Including phenotype data to the pangenome which allows the identification of phenotype specific genes, SNPs, functions, etc.. Altering the data is done by rerunning the command with an updated CSV file.

Data types

Each phenotype node contains a genome number and can hold the following data types: String, Integer, Float or Boolean.

Values recognized as round number are converted to an Integer and to a Double when having one or multiple decimals.
Boolean types are identified by checking if the value matches ‘true’ or ‘false’, ignoring capitalization of letters.
String values remain completely unaltered except for spaces and quotes characters. Spaces are changed into an underscore (’_’) character and quotes are completely removed.

Bin numerical values

When using numerical values, two genomes are only considered to share a phenotype if the value is identical. PanTools creates an alternative version for these phenotypes by binning the values. Taking ‘Pathogenicity’ from the example below we see the integers between 3 and 15. Using these two extreme values three bins are created for a new phenotype ‘Pathogenicity_binned’: 3-6.33, 6.34-11.66 and 11.67-15. The number of bins is controlled through --bins. For skewed data, consider making the bins manually and include this as string phenotype.

Parameters

<databaseDirectory>	Path to the database root directory.
<phenotypesFile>	A CSV file containing the phenotype information.

Options

--scratch-directory

Temporary directory for storing localization update files. If not set a temporary directory will be created inside the default temporary-file directory. On most Linux distributions this default temporary-file directory will be /tmp, on MacOS typically /var/folders/.

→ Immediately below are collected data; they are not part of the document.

section
variable (s : State) (p : Side) (t : Tx)
@[simp] theorem State.emitNet_pending : (State.emitNet s p t).pending = s.pending := State.emitNet_keeps.same .pending rfl
@[simp] theorem State.emitNet_now : (State.emitNet s p t).now = s.now := State.emitNet_keeps.same .now rfl
@[simp] theorem State.emitNet_tick : (State.emitNet s p t).tick = s.tick := State.emitNet_keeps.same .tick rfl
@[simp] theorem State.emitNet_k : (State.emitNet s p t).k = s.k := State.emitNet_keeps.same .k rfl
@[simp] theorem State.emitNet_edge : (State.emitNet s p t).edge = s.edge := State.emitNet_keeps.same .edge rfl
@[simp] theorem State.emitNet_extDone : (State.emitNet s p t).extDone = s.extDone := State.emitNet_keeps.same .extDone rfl
@[simp] theorem State.emitNet_refsDone : (State.emitNet s p t).refsDone = s.refsDone := State.emitNet_keeps.same .refsDone rfl
@[simp] theorem State.emitNet_lastDone : (State.emitNet s p t).lastDone = s.lastDone := State.emitNet_keeps.same .lastDone rfl
@[simp] theorem State.emitNet_freeCount : (State.emitNet s p t).freeCount = s.freeCount := State.emitNet_keeps.same .freeCount rfl
@[simp] theorem State.emitNet_device : (State.emitNet s p t).device = s.device := State.emitNet_keeps.same .device rfl
@[simp] theorem State.emitNet_station : (State.emitNet s p t).station = s.station := State.emitNet_keeps.same .station rfl
@[simp] theorem State.emitNet_objs : (State.emitNet s p t).objs = s.objs := State.emitNet_keeps.same .objs rfl
@[simp] theorem State.emitNet_stored : (State.emitNet s p t).stored = s.stored := State.emitNet_keeps.same .stored rfl
@[simp] theorem State.emitNet_commitAt : (State.emitNet s p t).commitAt = s.commitAt := State.emitNet_keeps.same .commitAt rfl
@[simp] theorem State.emitNet_fns : (State.emitNet s p t).fns = s.fns := State.emitNet_keeps.same .fns rfl
@[simp] theorem State.emitNet_hdrs : (State.emitNet s p t).hdrs = s.hdrs := State.emitNet_keeps.same .hdrs rfl
@[simp] theorem State.emitNet_masters : (State.emitNet s p t).masters = s.masters := State.emitNet_keeps.same .masters rfl
@[simp] theorem State.emitNet_ps : (State.emitNet s p t).ps = s.ps := State.emitNet_keeps.same .ps rfl
@[simp] theorem State.emitNet_mode : (State.emitNet s p t).mode = s.mode := State.emitNet_keeps.same .mode rfl
@[simp] theorem State.emitNet_recd : (State.emitNet s p t).recd = s.recd := State.emitNet_keeps.same .recd rfl
@[simp] theorem State.emitNet_sec : (State.emitNet s p t).sec = s.sec := State.emitNet_keeps.same .sec rfl
@[simp] theorem State.emitNet_pwr : (State.emitNet s p t).pwr = s.pwr := State.emitNet_keeps.same .pwr rfl
@[simp] theorem State.emitNet_dpx : (State.emitNet s p t).dpx = s.dpx := State.emitNet_keeps.same .dpx rfl
@[simp] theorem State.emitNet_form : (State.emitNet s p t).form = s.form := State.emitNet_keeps.same .form rfl
@[simp] theorem State.emitNet_arm : (State.emitNet s p t).arm = s.arm := State.emitNet_keeps.same .arm rfl
@[simp] theorem State.emitNet_spn : (State.emitNet s p t).spn = s.spn := State.emitNet_keeps.same .spn rfl
@[simp] theorem State.emitNet_cell : (State.emitNet s p t).cell = s.cell := State.emitNet_keeps.same .cell rfl
@[simp] theorem State.emitNet_sense : (State.emitNet s p t).sense = s.sense := State.emitNet_keeps.same .sense rfl
@[simp] theorem State.emitNet_clk : (State.emitNet s p t).clk = s.clk := State.emitNet_keeps.same .clk rfl
@[simp] theorem State.emitNet_time : (State.emitNet s p t).time = s.time := State.emitNet_keeps.same .time rfl
@[simp] theorem State.emitNet_field : (State.emitNet s p t).field = s.field := State.emitNet_keeps.same .field rfl
@[simp] theorem State.emitNet_safe : (State.emitNet s p t).safe = s.safe := State.emitNet_keeps.same .safe rfl
end

section
variable (s : State) (r : Request) (data : List Nat)
@[simp] theorem State.sendResponse_pending : (State.sendResponse s r data).pending = s.pending := State.sendResponse_keeps.same .pending rfl
@[simp] theorem State.sendResponse_now : (State.sendResponse s r data).now = s.now := State.sendResponse_keeps.same .now rfl
@[simp] theorem State.sendResponse_tick : (State.sendResponse s r data).tick = s.tick := State.sendResponse_keeps.same .tick rfl
@[simp] theorem State.sendResponse_k : (State.sendResponse s r data).k = s.k := State.sendResponse_keeps.same .k rfl
@[simp] theorem State.sendResponse_edge : (State.sendResponse s r data).edge = s.edge := State.sendResponse_keeps.same .edge rfl
@[simp] theorem State.sendResponse_extDone : (State.sendResponse s r data).extDone = s.extDone := State.sendResponse_keeps.same .extDone rfl
@[simp] theorem State.sendResponse_refsDone : (State.sendResponse s r data).refsDone = s.refsDone := State.sendResponse_keeps.same .refsDone rfl
@[simp] theorem State.sendResponse_lastDone : (State.sendResponse s r data).lastDone = s.lastDone := State.sendResponse_keeps.same .lastDone rfl
@[simp] theorem State.sendResponse_freeCount : (State.sendResponse s r data).freeCount = s.freeCount := State.sendResponse_keeps.same .freeCount rfl
@[simp] theorem State.sendResponse_device : (State.sendResponse s r data).device = s.device := State.sendResponse_keeps.same .device rfl
@[simp] theorem State.sendResponse_station : (State.sendResponse s r data).station = s.station := State.sendResponse_keeps.same .station rfl
@[simp] theorem State.sendResponse_objs : (State.sendResponse s r data).objs = s.objs := State.sendResponse_keeps.same .objs rfl
@[simp] theorem State.sendResponse_stored : (State.sendResponse s r data).stored = s.stored := State.sendResponse_keeps.same .stored rfl
@[simp] theorem State.sendResponse_commitAt : (State.sendResponse s r data).commitAt = s.commitAt := State.sendResponse_keeps.same .commitAt rfl
@[simp] theorem State.sendResponse_fns : (State.sendResponse s r data).fns = s.fns := State.sendResponse_keeps.same .fns rfl
@[simp] theorem State.sendResponse_hdrs : (State.sendResponse s r data).hdrs = s.hdrs := State.sendResponse_keeps.same .hdrs rfl
@[simp] theorem State.sendResponse_masters : (State.sendResponse s r data).masters = s.masters := State.sendResponse_keeps.same .masters rfl
@[simp] theorem State.sendResponse_ps : (State.sendResponse s r data).ps = s.ps := State.sendResponse_keeps.same .ps rfl
@[simp] theorem State.sendResponse_mode : (State.sendResponse s r data).mode = s.mode := State.sendResponse_keeps.same .mode rfl
@[simp] theorem State.sendResponse_recd : (State.sendResponse s r data).recd = s.recd := State.sendResponse_keeps.same .recd rfl
@[simp] theorem State.sendResponse_sec : (State.sendResponse s r data).sec = s.sec := State.sendResponse_keeps.same .sec rfl
@[simp] theorem State.sendResponse_pwr : (State.sendResponse s r data).pwr = s.pwr := State.sendResponse_keeps.same .pwr rfl
@[simp] theorem State.sendResponse_dpx : (State.sendResponse s r data).dpx = s.dpx := State.sendResponse_keeps.same .dpx rfl
@[simp] theorem State.sendResponse_form : (State.sendResponse s r data).form = s.form := State.sendResponse_keeps.same .form rfl
@[simp] theorem State.sendResponse_arm : (State.sendResponse s r data).arm = s.arm := State.sendResponse_keeps.same .arm rfl
@[simp] theorem State.sendResponse_spn : (State.sendResponse s r data).spn = s.spn := State.sendResponse_keeps.same .spn rfl
@[simp] theorem State.sendResponse_cell : (State.sendResponse s r data).cell = s.cell := State.sendResponse_keeps.same .cell rfl
@[simp] theorem State.sendResponse_sense : (State.sendResponse s r data).sense = s.sense := State.sendResponse_keeps.same .sense rfl
@[simp] theorem State.sendResponse_clk : (State.sendResponse s r data).clk = s.clk := State.sendResponse_keeps.same .clk rfl
@[simp] theorem State.sendResponse_time : (State.sendResponse s r data).time = s.time := State.sendResponse_keeps.same .time rfl
@[simp] theorem State.sendResponse_field : (State.sendResponse s r data).field = s.field := State.sendResponse_keeps.same .field rfl
@[simp] theorem State.sendResponse_safe : (State.sendResponse s r data).safe = s.safe := State.sendResponse_keeps.same .safe rfl
end
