-- ==== Sys2Proof/Laws/Effects.lean ====
section
/-! SUPPORT. What the operations leave in the fields that the effect lemmas (Effect01 to Effect12) and the frame lemmas
(Frames) speak of. -/
namespace Sys2Proof.Machine

set_option Elab.async false
set_option linter.all false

If a scratch directory is set, it will be created if it does not exist. If it does exist, PanTools will verify the directory is empty and, if not, raise an exception.

--append

Do not remove existing phenotype nodes but only add new properties to them. If a property already exists, values from the new file will overwrite the old.

--bins

Number of bins used to group numerical values of a phenotype (default: 3).

Example phenotypes file

The input file needs to be in .CSV format, a plain text file where each value is separated by a comma. The first row should start with ‘Genome,’ followed by the phenotype names and/or identifiers. The first column must start with genome numbers corresponding to the one in your pangenome. Phenotypes and metadata must be placed on the same line as their genome number. A field can remain empty when the phenotype for a genome is missing or unknown. Here below is an example of five genomes contains six phenotypes:

Genome,Gram,Region,Pathogenicity,Boolean,float,species
1,+,NL,3,True,0.1,Species
2,+,BE,,False,0.1,Species3
3,+,LUX,7,true,0.1,Species3
4,+,NL,9,false,0.1,Species3
5,+,BE,15,TRUE,0.1,Species1

Example commands

$ pantools add_phenotypes tomato_DB pheno.csv
$ pantools add_phenotypes --append tomato_DB pheno.csv

Output

Phenotype information is stored in ‘phenotype’ nodes in the graph. An output file is written to the database directory.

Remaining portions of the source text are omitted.